I'm trying to use PySpark's split()
method on a column that has data formatted like:
[6b87587f-54d4-11eb-95a7-8cdcd41d1310, 603, landing-content, landing-content-provider]
my intent is to extract the 4th element after the last comma.
I'm using a syntax like:
mydf.select("primary_component").withColumn("primary_component_01",f.split(mydf.primary_component, "\,").getItem(0)).limit(10).show(truncate=False)
But I'm consistently getting this error:
"cannot resolve 'split(mydf.
primary_component
, ',')' due to data type mismatch: argument 1 requires string type, however, 'mydf.primary_component
' is of structuuid:string,id:int,project:string,component:string type.;;\n'Project [primary_component#17, split(split(primary_component#17, ,)[1], \,)...
I've also tried escaping the "," using \, \\ or not escaping it at all and this doesn't make any difference. Also, removing the ".getItem(0)" produces no difference.
What am I doing wrong?
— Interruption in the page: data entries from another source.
-- ==== Sys2Proof/Safety.lean ====
section
/-! DEFINITION. What a sound state of the block is, in the terms the statements use. -/

namespace Sys2Proof.Machine

/-- The state invariant of FD, the table of R40. -/
abbrev FdInv (f : Fd) : Prop :=
  (f.state = .hunt → f.hdr.length = 0 ∧ f.pay.length = 0) ∧
  ((f.state = .hdr ∨ f.state = .hdrEsc) →
    f.hdr.length ≤ 7 ∧ f.pay.length = 0 ∧ (3 ≤ f.hdr.length → hdrByte f.hdr 2 ≠ Config.stopValue)) ∧
  ((f.state = .stop0 ∨ f.state = .stop1) →
    f.hdr.length = 3 ∧ f.pay.length = 0 ∧ hdrByte f.hdr 2 = Config.stopValue) ∧
  ((f.state = .pay ∨ f.state = .payEsc) →
    f.hdr.length = 8 ∧ f.pay.length < ptarget f.hdr ∧ hdrByte f.hdr 2 ≠ Config.stopValue ∧ 5 ≤ (hdrByte f.hdr 3).toNat)

/-- What R28 to R32 say of ASM's elements in every phase. -/
abbrev AsmInv (a : Asm) : Prop :=
  a.buf.length ≤ 257 ∧ a.sum = cksum16 a.buf ∧
  (a.phase = .load → a.idx = 0) ∧
  (a.phase = .emit → 1 ≤ a.buf.length ∧ a.idx ≤ a.buf.length + 1 ∧ a.ovf = false) ∧
  (a.ovf = true → a.buf.length = 257)

/-- What R23 to R25 say of VER before both prefix bytes are in: nothing has been summed, and a byte not yet seen is 0. -/
abbrev VerInv (v : Ver) : Prop :=
  (v.cnt = .zero → v.exp = 0 ∧ v.sum = 0) ∧ (v.cnt = .one → loByte v.exp = 0 ∧ v.sum = 0)

/-- The units' invariants together. -/
abbrev UnitsInv (s : State) : Prop := FdInv s.fd ∧ AsmInv s.asm ∧ VerInv s.ver

/-- A record that can occur (R89): idle, stray, stop, or a frame with at most 125 samples, of an even number of bytes where the
length byte was below 4. -/
abbrev LegalRecord (w : BitVec 12) : Prop :=
  w = 0x000#12 ∨ w = 0x801#12 ∨ w = 0xC00#12 ∨
  ((resOfWord w).code = .frame ∧ (resOfWord w).n ≤ Config.sampMax ∧
    ((resOfWord w).lenUf = true → (resOfWord w).oddLen = false ∧ (resOfWord w).n = 0))

/-- Whether a record comes with a CHANQ entry (R43, R89): a completed frame or a stop frame. -/
def carriesChannel (w : BitVec 12) : Bool := (resOfWord w).code == .frame || (resOfWord w).code == .stop

/-- The queues fit together: RESQ holds records that can occur, their `n` fields add up to DATAQ's length and one CHANQ entry in
-1 to 254 stands for each frame and each stop (R43, R44, R89). -/
abbrev QueueInv (e : Env) : Prop :=
  (∀ w ∈ e.resq, LegalRecord w) ∧
  e.dataq.length = (e.resq.map (fun w => (resOfWord w).n)).sum ∧
  e.chanq.length = e.resq.countP carriesChannel ∧
  (∀ c ∈ e.chanq, -1 ≤ c.toInt ∧ c.toInt ≤ 254)

/-- The end of a run (R277): the environment has no further event to present. No presentation left carries one, and none has
been turned away, since a held event "stays pending at the environment" (00_scope.md, glossary). -/
abbrev RunEnded (s : State) : Prop := (∀ p ∈ s.env.pending, takePort p = none) ∧ s.env.held = []

/-- A clean end of a run (R277): the run ended and every unit is between two jobs. -/
abbrev CleanEnd (s : State) : Prop :=
  RunEnded s ∧ s.fd.state = .hunt ∧ s.asm.phase = .load ∧ s.asm.buf.length = 0 ∧ s.ver.cnt = .zero

/-- A run without an error (R242): VERQ holds only OK and ASMRQ only BUILT. -/
abbrev NoErrorReported (e : Env) : Prop := (∀ v ∈ e.verq, v = .ok) ∧ (∀ a ∈ e.asmrq, a = .built)

/-- The queues of `e` with the entries of `d` at their tails (R41), and the presentations of `d`. -/
def appendEnv (e d : Env) : Env :=
  { pending := d.pending
    held := e.held ++ d.held
    dataq := e.dataq ++ d.dataq
    chanq := e.chanq ++ d.chanq
    resq := e.resq ++ d.resq
    txq := e.txq ++ d.txq
    asmrq := e.asmrq ++ d.asmrq
    verq := e.verq ++ d.verq }

/-- `k` steps lead from `s` to `t` without a stop. -/
abbrev RunsTo (k : Nat) (s t : State) : Prop := Host.Core.run Sys2Proof.core k s = .next t

/-- The agents that process an operation (R4, R92). -/
inductive BlockUnit where
  | cks
  | ver
  | asm
  | fd
  | all
deriving DecidableEq, Repr

/-- The unit that processes an operation (the unit column of R92). -/
def unitOf : Instr → BlockUnit
  | .fdHuntNone | .fdHuntSof | .fdHuntStray _ | .fdHdrNone | .fdHdrEsc | .fdHdrLit _ | .fdHdrEscNone | .fdHdrEscAny _
  | .fdStop0None | .fdStop0Any _ | .fdStop1None | .fdStop1Any _ | .fdPayNone | .fdPayEsc | .fdPayLit _ | .fdPayEscNone
  | .fdPayEscAny _ | .fdAbort => .fd
  | .asmPush _ | .asmPushL _ | .asmPop => .asm
  | .verPush _ | .verPushL _ => .ver
  | .cksClear | .cksAdd _ => .cks
  | .reset => .all

end Sys2Proof.Machine
end

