/-! ### Unit FD, header -/

/-- Program P2, step 6. -/
theorem test_fdHdrNone :
    (after (step (offer (fdAt .hdr [0x03, 0x1A] []) (.fdEv 0x000)))).map (fun t => (t.fd.hdr, t.env.resq)) =
      some ([0x03, 0x1A], [0x000]) := by decide
/-- Vector M3. -/
theorem test_fdHdrEsc : fdAfter (fdAt .hdr [0x10] []) 0x17D = some { state := .hdrEsc, hdr := [0x10], pay := [] } := by
  decide
/-- Vector S1: the third byte 50 starts the stop frame. -/
theorem test_fdHdrLit_stop :
    fdAfter (fdAt .hdr [0x00, 0x52] []) 0x150 = some { state := .stop0, hdr := [0x00, 0x52, 0x50], pay := [] } := by decide
/-- Vector F5: the eighth byte of a frame whose length byte is 3 ends it, with `len_uf`. -/
theorem test_fdHdrLit_end :
    queuesAfter (fdAt .hdr [0x00, 0x21, 0x19, 0x03, 0x05, 0x00, 0x00] []) 0x100 = some ([], [4], [0x680]) := by decide
/-- Vector M3. -/
theorem test_fdHdrEscNone :
    (after (step (offer (fdAt .hdrEsc [0x10] []) (.fdEv 0x000)))).map (fun t => (t.fd.state, t.env.resq)) =
      some (.hdrEsc, [0x000]) := by decide
/-- Vector M3b. -/
theorem test_fdHdrEscAny :
    fdAfter (fdAt .hdrEsc [0x10] []) 0x15E = some { state := .hdr, hdr := [0x10, 0x7E], pay := [] } := by decide
/-- Vector S2: the stop value through an escape pair. -/
theorem test_fdHdrEscAny_stop :
    fdAfter (fdAt .hdrEsc [0x00, 0x00] []) 0x170 = some { state := .stop0, hdr := [0x00, 0x00, 0x50], pay := [] } := by decide

/-! ### Unit FD, stop tail -/

/-- R194. -/
theorem test_fdStop0None : queuesAfter (fdAt .stop0 [0x00, 0x00, 0x50] []) 0x000 = some ([], [], [0x000]) := by decide
/-- Vector S3: the tail is read raw. -/
theorem test_fdStop0Any :
    fdAfter (fdAt .stop0 [0x00, 0x00, 0x50] []) 0x17D = some { state := .stop1, hdr := [0x00, 0x00, 0x50], pay := [] } := by
  decide
/-- R196. -/
theorem test_fdStop1None : queuesAfter (fdAt .stop1 [0x00, 0x00, 0x50] []) 0x000 = some ([], [], [0x000]) := by decide
/-- Vector S3. -/
theorem test_fdStop1Any : queuesAfter (fdAt .stop1 [0x00, 0x00, 0x50] []) 0x17E = some ([], [125], [0xC00]) := by decide
/-- Vector S4: channel number 0. -/
theorem test_fdStop1Any_zero : queuesAfter (fdAt .stop1 [0x00, 0x00, 0x50] []) 0x100 = some ([], [0x1FF], [0xC00]) := by
  decide

/-! ### Unit FD, payload -/

/-- R199. -/
theorem test_fdPayNone :
    (after (step (offer (fdAt .pay hdrF1 [0x01]) (.fdEv 0x0FF)))).map (fun t => (t.fd.pay, t.env.resq)) =
      some ([0x01], [0x000]) := by decide
/-- Program P2, step 13. -/
theorem test_fdPayEsc : fdAfter (fdAt .pay hdrF2 []) 0x17D = some { state := .payEsc, hdr := hdrF2, pay := [] } := by decide
/-- Vector F1, last byte: sample 258, channel 1, a good checksum. -/
theorem test_fdPayLit : queuesAfter (fdAt .pay hdrF1 [0x01]) 0x102 = some ([258], [1], [0x601]) := by decide
/-- Vector F6, last byte: the unpaired byte is summed and not decoded. -/
theorem test_fdPayLit_odd :
    queuesAfter (fdAt .pay [0x00, 0x28, 0x19, 0x07, 0x02, 0x00, 0x00, 0x00] [0x01, 0x02]) 0x103 = some ([258], [1], [0x701]) := by
  decide
/-- Program P2, step 14. -/
theorem test_fdPayEscNone : queuesAfter (fdAt .payEsc hdrF2 []) 0x000 = some ([], [], [0x000]) := by decide
/-- Program P2, step 15. -/
theorem test_fdPayEscAny : fdAfter (fdAt .payEsc hdrF2 []) 0x15E = some { state := .pay, hdr := hdrF2, pay := [0x7E] } := by
  decide
/-- Vector M4: an abort leaves no trace. -/
theorem test_fdAbort : after (step (offer (fdAt .hdr [0x10, 0x20, 0x30] []) (.fdEv 0x200))) = some State.reset := by decide

/-! ### Unit ASM -/

/-- Program P1, step 1. -/
theorem test_asmPush :
    (after (step (offer State.reset (.asmIn 0x012)))).map State.asm =
      some { phase := .load, buf := [0x12], sum := 0x0012, idx := 0, ovf := false } := by decide
/-- Vector A6: a push in EMIT is held. -/
theorem test_asmPush_held :
    (after (step (offer (asmAt .emit [0x01, 0x02] 0) (.asmIn 0x033)))).map (fun t => (t.asm, t.env.asmrq, t.env.txq)) =
      some ({ phase := .emit, buf := [0x01, 0x02], sum := 0x0003, idx := 0, ovf := false }, [], []) := by decide
/-- Program P1, step 3. -/
theorem test_asmPushL :
    (after (step (offer (asmAt .load [0x12, 0x01] 0) (.asmIn 0x105)))).map (fun t => (t.asm, t.env.asmrq)) =
      some ({ phase := .emit, buf := [0x12, 0x01, 0x05], sum := 0x0018, idx := 0, ovf := false }, [.built]) := by decide
/-- Vector A5, the 258th byte: OVERFLOW and everything cleared. -/
theorem test_asmPushL_overflow :
    (after (step (offer (asmAt .load (List.replicate 257 0xFF) 0) (.asmIn 0x1FF)))).map (fun t => (t.asm, t.env.asmrq)) =
      some (Asm.reset, [.overflow]) := by decide +kernel
/-- Program P1, step 5. -/
theorem test_asmPop :
    (after (step (offer (asmAt .emit [0x12, 0x01, 0x05] 1) .asmOut))).map (fun t => (t.asm.idx, t.env.txq)) =
      some (2, [0x018]) := by decide
/-- Program P1, step 8: the last word is marked and ASM is back at reset. -/
theorem test_asmPop_last :
    (after (step (offer (asmAt .emit [0x12, 0x01, 0x05] 4) .asmOut))).map (fun t => (t.asm, t.env.txq)) =
      some (Asm.reset, [0x105]) := by decide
Feeling a dumbass but I don't know how to fix this... Thank you for any suggestions
CodePudding user response:
You are getting the error:
"cannot resolve 'split(mydf.`primary_component`, ',')' due to data
type mismatch: argument 1 requires string type, however,
'mydf.`primary_component`' is of
struct<uuid:string,id:int,project:string,component:string>
because your column primary_component
is using a struct type when split
expects string
columns.
Since primary_component
is already a struct and you are interested in the value after your last comma you may try the following using dot notation
mydf.withColumn("primary_component_01","primary_component.component")
In the error message, spark has shared the schema for your struct as
struct<uuid:string,id:int,project:string,component:string>
i.e.
column | data type |
---|---|
uuid | string |
id | int |
project | string |
component | string |
For future debugging purposes, you may use mydf.printSchema()
to show the schema of the spark dataframe in use.